We note that the conduct at issue in this case would not have been criminal under § 13B, as amended through St. 1996, c. 393, §§ 2-4, as it did not involve actual, as opposed to threatened, personal injury.
The police detective, when asked how he interpreted the tape recording, responded: “I interpreted it that there was a direct threat to [the probation officer’s] daughter.” When asked whether he had interpreted the tone and the contents of the message “as a police officer to be a threat,” he answered, “Yes.” The defendant did not object to this testimony at trial.
On recross-examination, in response to the probation officer’s testimony that the fee was only an “excuse” for telephoning, defense counsel asked, “You don’t know what was going on in his head, do you?” The probation officer replied, “No,” but then said, “I believe I know what his intention is.” Defense counsel then asked, “But you don’t know what his intentions were, do you?,” to which the probation officer replied, “No one knows what his intentions were but himself.”

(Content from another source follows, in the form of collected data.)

-- ==== Sys2Proof/Machine/Route.lean ====
section
/-!
DEFINITION. Sys2Proof/Machine/Route.lean: the way of a message through the tree (R14, R15, R17), its virtual channel (R209) and
its channel sequence (R208), and when one is due at its tile.
-/

namespace Sys2Proof.Machine

/-! ## The tree -/

/-- The switch of a level above a place (R14): the level in the top bits, then the switch's number at it. The cluster switch of a
service tile is that of its die's service cluster. -/
def switchAt (bw rw lv place : Nat) : Nat :=
  let dev := bits place 30 11
  lv * 2 ^ 32 + (if lv = 0 then (if bit place 31 then place % 2 ^ 31 / 512 + 2 ^ 31 else place / 16)
    else if lv = 1 then place % 2 ^ 31 / 128
    else if lv = 2 then place % 2 ^ 31 / 512
    else if lv = 3 then dev
    else if lv = 4 then dev / 2 ^ bw
    else dev / 2 ^ rw)

/-- The lowest level at which two places share a switch (R14, R15). -/
def lcaLevel (bw rw a b : Nat) : Nat :=
  ((levelsOf a).find? fun l => (levelsOf b).contains l && switchAt bw rw l a == switchAt bw rw l b).getD 5

/-- The port that leads into a switch from below: an endpoint's own link, or a lower switch's up link. -/
def portOfPlace (a : Nat) : Nat := a
def portOfSwitch (sw : Nat) : Nat := 2 ^ 32 + sw

/-- The ports of a place's way up to the switch of a level: its own, and the up link of each switch below that one (R14). -/
def wayUp (bw rw lv a : Nat) : List Nat :=
  portOfPlace a :: ((levelsOf a).filter (· < lv)).map fun k => portOfSwitch (switchAt bw rw k a)

/-- The ports between two places, in their order (R15, R17): up to the lowest common ancestor, then down. -/
def pathOf (bw rw a b : Nat) : List Nat :=
  if a = b then []
  else
    let l := lcaLevel bw rw a b
    (wayUp bw rw l a ++ (wayUp bw rw l b).reverse).eraseDups

/-- The physical place of a logical one (R13); a service endpoint's place, and one on another device, stand as they are. -/
def physPlace (s : State) (cid place : Nat) : Nat :=
  if !bit place 31 && place / 2048 == s.dev then tilePlace s.dev (s.physOf cid place) else place

/-- Whether a port passes a message (R17): its bitmap marks the CID, or the CID is a firmware CID in the control class. -/
def portPasses (f : Fabric) (port cid : Nat) (ctl : Bool) : Bool :=
  NSet.mem f.member (port * 4096 + cid) || (ctl && decide (0xF00 ≤ cid))

/-- The first port of a way that does not pass a context's traffic (R17). -/
def stopPort (f : Fabric) (path : List Nat) (cid : Nat) (ctl : Bool) : Option Nat := path.find? fun q => !portPasses f q cid ctl

/-- Traffic of a context from a place discarded at a port (R17): counted, reported to the pump house with the CID and the source place,
and the sending context faults. -/
def isolateAt (port cid src : Nat) (s : State) : State :=
  let s := s.onFab fun f => { f with
    isolation := FMap.put f.isolation port (FMap.get 0 f.isolation port + 1), reports := f.reports ++ [(cid, src)] }
  if (s.ctx cid).st == .free then s else s.push [.ctxFault cid]

/-! ## The firewall (R368) -/

/-- The die whose service cluster a port leads into: its cluster switch's down link from the die root. -/
def serviceDoor (port : Nat) : Option Nat :=
  let sw := port - 2 ^ 32
  if 2 ^ 32 ≤ port ∧ sw < 2 ^ 32 ∧ 2 ^ 31 ≤ sw then some (sw % 4) else none

/-- Whether a die's firewall register lets a header class into its service cluster: bit k passes class k. -/
def firewallPasses (f : Fabric) (die cls : Nat) : Bool := bit (FMap.get 0 f.firewall die) cls

/-- Whether a tile is one of a service cluster's own, and not a spare that stands for a context's logical tile (R13, R367). -/
def pumpTile (s : State) (p : Nat) : Bool := decide (2048 ≤ p) && (match (s.tile p).place with | some a => decide (2 ^ 31 ≤ a) | none => true)

/-- Whether the firewall of its die keeps a class of traffic from a tile (R368). What goes to a context's logical tile on a spare passes, as the
context's traffic does anywhere (R13, log 87). -/
def firewalled (s : State) (p cls : Nat) : Bool := pumpTile s p && !firewallPasses s.fab (tileDie p) cls

/-! ## Channels -/

/-- The virtual channel (R209): 0 request ordered, 1 request relaxed, 2 reply, 3 control and combine. -/
def vcOf (m : Msg) : Nat :=
  match m.kind with
  | .eager => if m.ctl then 3 else 0
  | .rts => if m.ctl then 3 else 0
  | .data => if m.ctl then 3 else if m.relaxed then 1 else 0
  | .cts => 2
  | .eack => 2
  | .poolFull => 2
  | .rack => 2
  | .dack => 2
  | _ => 3

/-- The next channel sequence number of a tile to a place, of all its messages to it, and the tile with it taken (R208). -/
def nextSeq (t : Tile) (dst : Nat) : Nat × Tile :=
  let n := FMap.get 0 t.net.chan dst
  (n, { t with net := { t.net with chan := FMap.set 0 t.net.chan dst ((n + 1) % 65536) } })

/-- The UE port by which a message leaves: its own, or the one by which the message it answers came, which the place of a remote
source holds above bit 31 (R213). -/
def ueOf (dev : Nat) (m : Msg) : Option Nat :=
  if m.ue.isSome then m.ue else if 2 ^ 32 ≤ m.dst then some (uePlace dev (m.dst / 2 ^ 32 - 1)) else none

/-- The tile's own rank in a group, for the messages that it sends through it (R242). -/
def ownRank (t : Tile) (grp : Nat) : Nat := match memberOf t grp with | some (_, e) => e.rank | none => 0

/-- A message of tile `p` put on its way with a send time: its source, rank, sequence and path (R208). -/
def launchAt (p time : Nat) (m : Msg) (s : State) : State :=
  let t := s.tile p
  let q := nextSeq t m.dst
  let src := s.placeOf p
  let ue := ueOf s.dev m
  let m := { m with cid := t.sys.cid, src := src, srank := ownRank t m.grp, chan := q.1, stime := time % 2 ^ 32, ue := ue,
                    path := pathOf s.svc.bw s.svc.rw (tilePlace s.dev p) (ue.getD (physPlace s t.sys.cid m.dst)) }
  (s.setTile p q.2).onFab fun f => { f with net := f.net ++ [m] }

/-- A message of tile `p` put on its way now. -/
def launch (p : Nat) (m : Msg) (s : State) : State := launchAt p s.gtime m s

/-! ## Arrival -/

/-- Whether two messages of one source and destination keep their order (R15): those of the ordered class, which are the ordered
requests and the control traffic, and the replies among themselves. -/
def inOrder (m o : Msg) : Bool :=
  let a := vcOf m
  let b := vcOf o
  (a == b && a != 1) || ((a == 0 || a == 3) && (b == 0 || b == 3))

/-- Whether a message goes to the engine of a die (R341); the chunks and the abort of one schedule keep their order among themselves. -/
def engineOrder (m o : Msg) : Bool :=
  if m.kind == .chunk || o.kind == .chunk then
    (m.kind == .chunk || m.kind == .abort) && (o.kind == .chunk || o.kind == .abort) && m.grp == o.grp && m.num == o.num
  else true

/-- Whether an earlier message of the same source and destination must arrive first (R15). -/
def blocksArrival (m : Msg) (o : Msg) : Bool := o.dst == m.dst && o.cid == m.cid && o.src == m.src && inOrder m o && engineOrder m o

/-- Whether a packet of turn `r` (0: a new arrival) must wait for one of the replay of turn `o` (R210). -/
def turnBefore (r o : Nat) : Bool := o != 0 && (r == 0 || decide (o < r))

/-- Whether a packet of the replay must enter a tile before one of turn `r` (R210): a message or the reply of a memory request; a chunk enters an
engine (R341). -/
def replayFirst (s : State) (cid dst r : Nat) : Bool :=
  (s.fab.net.any fun o => o.kind != .chunk && o.cid == cid && o.dst == dst && turnBefore r o.replay)
    || s.fab.pkts.any fun o => o.cid == cid && o.place == dst && turnBefore r o.replay

/-- Whether a message of the control and combine channel that carries a barrier or a collective (R255, R331). -/
def isComb (k : MKind) : Bool :=
  match k with
  | .arrive => true
  | .release => true
  | .cancel => true
  | .up => true
  | .down => true
  | .abort => true
  | .collected => true
  | .collRelease => true
  | _ => false

/-- Whether a tile takes packets of a context: it holds the context, is not Stopped, and in step mode waits (R210, R432, R433). -/
def takes (t : Tile) (cid : Nat) : Bool := t.resident && t.sys.cid == cid && engLive t

/-- Whether a tile takes a message: as `takes`, and for a barrier or a collective also while a save of its context drains that channel, in
which every release in flight still reaches its record (R260, R342, R377). -/
def takesMsg (t : Tile) (m : Msg) : Bool :=
  takes t m.cid || (isComb m.kind && t.life == .saving && t.place.isSome && t.sys.cid == m.cid)

/-- The message at position `n` with its tile, where it is due there: its path is done and nothing must come before it. -/
def arrival (s : State) (n : Nat) (ok : MKind → Bool) : Option (Nat × Msg) :=
  match elemAt s.fab.net n with
  | some m =>
    let p := s.physOf m.cid m.dst
    if ok m.kind && m.path.isEmpty && m.ue.isNone && m.dst / 2048 == s.dev && takesMsg (s.tile p) m
        && !((s.fab.net.take n).any (blocksArrival m)) && !replayFirst s m.cid m.dst m.replay then some (p, m) else none
  | none => none

/-- The message at position `n` gone. -/
def take (n : Nat) (s : State) : State := s.onFab fun f => { f with net := dropAt f.net n }

/-- Whether message `n` of a source's channel sequence is still on its way to a tile: on its way or parked in this device, or, of a source on
another device, not lost on a link, which no rule lets the receiver tell (log 85). -/
def onTheWay (s : State) (m : Msg) (n : Nat) : Bool :=
  let same (o : Msg) : Bool := o.cid == m.cid && o.src == m.src && o.dst == m.dst && o.chan == n && !isComb o.kind && o.kind != .chunk
  s.fab.net.any same || ((s.ctx m.cid).parked.any fun x => match x with | .msg o => same o | .reply _ => false)
    || (m.src / 2048 != s.dev && Config.unstated 403 (s.picks * 65536 + n) % 2 == 1)

/-- The lowest number from `n` on that is not among those that came early, of the next `f`. -/
def nextMissing (chan : FMap Nat) (key : Nat) : Nat → Nat → Nat
  | 0, n => n
  | f + 1, n => if FMap.get 0 chan (key + n) = 0 then n else nextMissing chan key f ((n + 1) % 65536)

/-- The receiver's check of the channel sequence (R208): one sequence for all the messages of a source place, of which the relaxed ones
and the replies may overtake (R15). A message that keeps its order must bear a later number than the last of its order from its
source, and no number before one that has come may be lost (R403: a gap); otherwise it is reported as a link fault, and the sender's context faults.
By source place, `chan` holds the next number of each order, the lowest number that has not come, and those that came before it. The messages of a UE
port have none (log 85). -/
def checkSeq (p : Nat) (m : Msg) (s : State) : State :=
  let vc := vcOf m
  if 2 ^ 32 ≤ m.src then s
  else
    let k := 2 ^ 40 + m.src * 4
    let early := 2 ^ 50 + m.src * 65536
    let c := (s.tile p).net.chan
    let late := vc ≠ 1 ∧ 32768 ≤ (m.chan + 65536 - FMap.get 0 c (k + b2n (vc == 2))) % 65536
    let c := if vc = 1 then c else FMap.set 0 c (k + b2n (vc == 2)) ((m.chan + 1) % 65536)
    let low := FMap.get 0 c (k + 2)
    let ahead := (m.chan + 65536 - low) % 65536
    let before := (List.range ahead).map fun i => (low + i) % 65536
    let gap := decide (ahead < 32768) && before.any fun n => FMap.get 0 c (early + n) == 0 && !onTheWay s m n
    let c := FMap.set 0 c (early + m.chan) 1
    let low' := nextMissing c early 65536 (if gap then (m.chan + 1) % 65536 else low)
    let c := FMap.set 0 (c.filter fun e => !(decide (early ≤ e.1) && decide (e.1 < early + 65536) && decide (32768 ≤ (e.1 - early + 65536 - low') % 65536))) (k + 2) low'
    let s := s.onTile p fun t => { t with net := { t.net with chan := c } }
    if late ∨ gap then s.push [.ctxFault m.cid] else s

/-- A message taken at its tile: out of the network, its sequence checked, and its effect. -/
def arrive (n : Nat) (ok : MKind → Bool) (f : Nat → Msg → State → State) (s : State) : State :=
  match arrival s n ok with
  | some (p, m) => f p m (checkSeq p m (take n s))
  | none => s

end Sys2Proof.Machine
end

The probation officer also testified she interpreted the message as a threat, but her testimony clearly related to her apprehension and the reasonableness of that apprehension; as such it was not improper opinion testimony.
The record suggests that the probation officer brought her own file concerning the defendant with her to court. Defense counsel asked that she leave it on the table, as opposed to bringing it with her onto the witness stand. The judge decided that the probation officer should give the file to the court officer, such that documents in it would be available to be used to refresh her memory, but only as needed. In fact, no documents were used in this or any other manner.